Knight's Uncrossed Open and Polygons

In 1968, L. D. Yarbrough introduced a new variant on the classic problem of knight's tour. In addition to the rule that a knight touring a chessboard cannot visit the same cell twice, the knight is also not

permitted to cross its own path (the path consists of straight lines drawn between the center of the starting and ending square of every jump). The 6x6 tour found by Yarbrough can be improved from

16 to 17 jumps. It was discovered by a mathematician named Donal Knuth. This just proves that any Mathlete can improve on solutions by other mathematicians. So I challenged the Mathletes to improve on the former record for each Open and Closed Uncrossed Knight’s Tour for each grid size. If they improve on the old record, they get their faces on a Mathlete Dollar and win the 1,000,000 Mathlete Dollar.

What is the longest possible route without self-crossings for the chess knight to travel on the 3x3, 4x4, 5x5, 6x6, 8x8, and 10x10 board for an open and closed tour?

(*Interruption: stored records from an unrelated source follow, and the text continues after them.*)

@[simp] theorem askSample_frame (s : State) :
    (askSample s).pending = s.pending ∧ (askSample s).clock = s.clock ∧ (askSample s).pins = s.pins ∧
    (askSample s).captures = s.captures ∧ (askSample s).buttons = s.buttons ∧ (askSample s).ctl = s.ctl ∧
    (askSample s).config = s.config ∧ (askSample s).catalog = s.catalog ∧ (askSample s).lines = s.lines ∧
    (askSample s).accepted = s.accepted ∧ (askSample s).garments = s.garments ∧ (askSample s).carousel = s.carousel ∧
    (askSample s).pretreat = s.pretreat ∧ (askSample s).press = s.press ∧ (askSample s).engine = s.engine ∧
    (askSample s).staging = s.staging ∧ (askSample s).port = s.port ∧ (askSample s).prints = s.prints ∧
    (askSample s).lanes = s.lanes ∧ (askSample s).pack = s.pack ∧ (askSample s).exch = s.exch ∧
    (askSample s).reports = s.reports := by
  unfold askSample
  try dsimp only
  (repeat' split) <;> simp

@[simp] theorem beginExposing_frame (s : State) :
    (beginExposing s).pending = s.pending ∧ (beginExposing s).clock = s.clock ∧ (beginExposing s).pins = s.pins ∧
    (beginExposing s).captures = s.captures ∧ (beginExposing s).buttons = s.buttons ∧ (beginExposing s).ctl = s.ctl ∧
    (beginExposing s).config = s.config ∧ (beginExposing s).catalog = s.catalog ∧ (beginExposing s).lines = s.lines ∧
    (beginExposing s).accepted = s.accepted ∧ (beginExposing s).garments = s.garments ∧
    (beginExposing s).carousel = s.carousel ∧ (beginExposing s).pretreat = s.pretreat ∧
    (beginExposing s).press = s.press ∧ (beginExposing s).engine = s.engine ∧ (beginExposing s).staging = s.staging ∧
    (beginExposing s).port = s.port ∧ (beginExposing s).prints = s.prints ∧ (beginExposing s).lanes = s.lanes ∧
    (beginExposing s).pack = s.pack ∧ (beginExposing s).exch = s.exch ∧ (beginExposing s).reports = s.reports := by
  unfold beginExposing
  try dsimp only
  (repeat' split) <;> simp

@[simp] theorem flashOutcome_frame (o : TxnOutcome) (s : State) :
    (flashOutcome o s).pending = s.pending ∧ (flashOutcome o s).clock = s.clock ∧ (flashOutcome o s).pins = s.pins ∧
    (flashOutcome o s).captures = s.captures ∧ (flashOutcome o s).buttons = s.buttons ∧
    (flashOutcome o s).ctl = s.ctl ∧ (flashOutcome o s).config = s.config ∧ (flashOutcome o s).catalog = s.catalog ∧
    (flashOutcome o s).staging = s.staging ∧ (flashOutcome o s).port = s.port ∧ (flashOutcome o s).exch = s.exch := by
  unfold flashOutcome
  try dsimp only
  (repeat' split) <;> simp

@[simp] theorem dryerSample_frame (r : Role) (f : StatusFields) (s : State) :
    (dryerSample r f s).pending = s.pending ∧ (dryerSample r f s).clock = s.clock ∧
    (dryerSample r f s).pins = s.pins ∧ (dryerSample r f s).captures = s.captures ∧
    (dryerSample r f s).buttons = s.buttons ∧ (dryerSample r f s).ctl = s.ctl ∧
    (dryerSample r f s).config = s.config ∧ (dryerSample r f s).catalog = s.catalog ∧
    (dryerSample r f s).lines = s.lines ∧ (dryerSample r f s).accepted = s.accepted ∧
    (dryerSample r f s).garments = s.garments ∧ (dryerSample r f s).carousel = s.carousel ∧
    (dryerSample r f s).pretreat = s.pretreat ∧ (dryerSample r f s).press = s.press ∧
    (dryerSample r f s).engine = s.engine ∧ (dryerSample r f s).staging = s.staging ∧
    (dryerSample r f s).port = s.port ∧ (dryerSample r f s).prints = s.prints ∧ (dryerSample r f s).lanes = s.lanes ∧
    (dryerSample r f s).flash = s.flash ∧ (dryerSample r f s).pack = s.pack ∧ (dryerSample r f s).link = s.link ∧
    (dryerSample r f s).exch = s.exch ∧ (dryerSample r f s).reports = s.reports := by
  unfold dryerSample
  try dsimp only
  (repeat' split) <;> simp

@[simp] theorem sampleOutcome_frame (r : Role) (o : TxnOutcome) (s : State) :
    (sampleOutcome r o s).pending = s.pending ∧ (sampleOutcome r o s).clock = s.clock ∧
    (sampleOutcome r o s).pins = s.pins ∧ (sampleOutcome r o s).captures = s.captures ∧
    (sampleOutcome r o s).buttons = s.buttons ∧ (sampleOutcome r o s).ctl = s.ctl ∧
    (sampleOutcome r o s).config = s.config ∧ (sampleOutcome r o s).catalog = s.catalog ∧
    (sampleOutcome r o s).staging = s.staging ∧ (sampleOutcome r o s).port = s.port ∧
    (sampleOutcome r o s).exch = s.exch := by
  unfold sampleOutcome
  try dsimp only
  (repeat' split) <;> simp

You will see on page one of the pdf, a chart with the records for each. For example, on the 8 x 8 board, the record for an open tour is 35 and for a closed tour is 32. My best on this board for a closed tour is 28. When you look at my solution, you see that it is a 28-sided polygon (straight sides, no crossing, and closed). This is called icosikaioctagon or you might call it octaicosagon. Each polygon has a name given it in Greek or Latin. The smallest number of sides a polygon can have is a triangle or trigon, next, a quadrilateral or tetragon, pentagon, hexagon, septagon (7) and so on. The children were fascinated by learning that September from septa is the 7th month, October the 8th, December the 10th, but …. Of course, we know that September is actually the 9th month, October, the 10th, and so on. This is because Julius Ceasar and Augustus Octavius, emperors of Rome wanted months named after themselves and added July and August moving the final four months back two.

They were able to find the names of 100 sided polygons by thinking of decade is to 10 years is to decagon (10 sides) as century is to 100 years is to 100 sides; then 1000 sides must be miligon. While they would be correct, it is actually called a chiligon.

I can’t wait to see their solutions.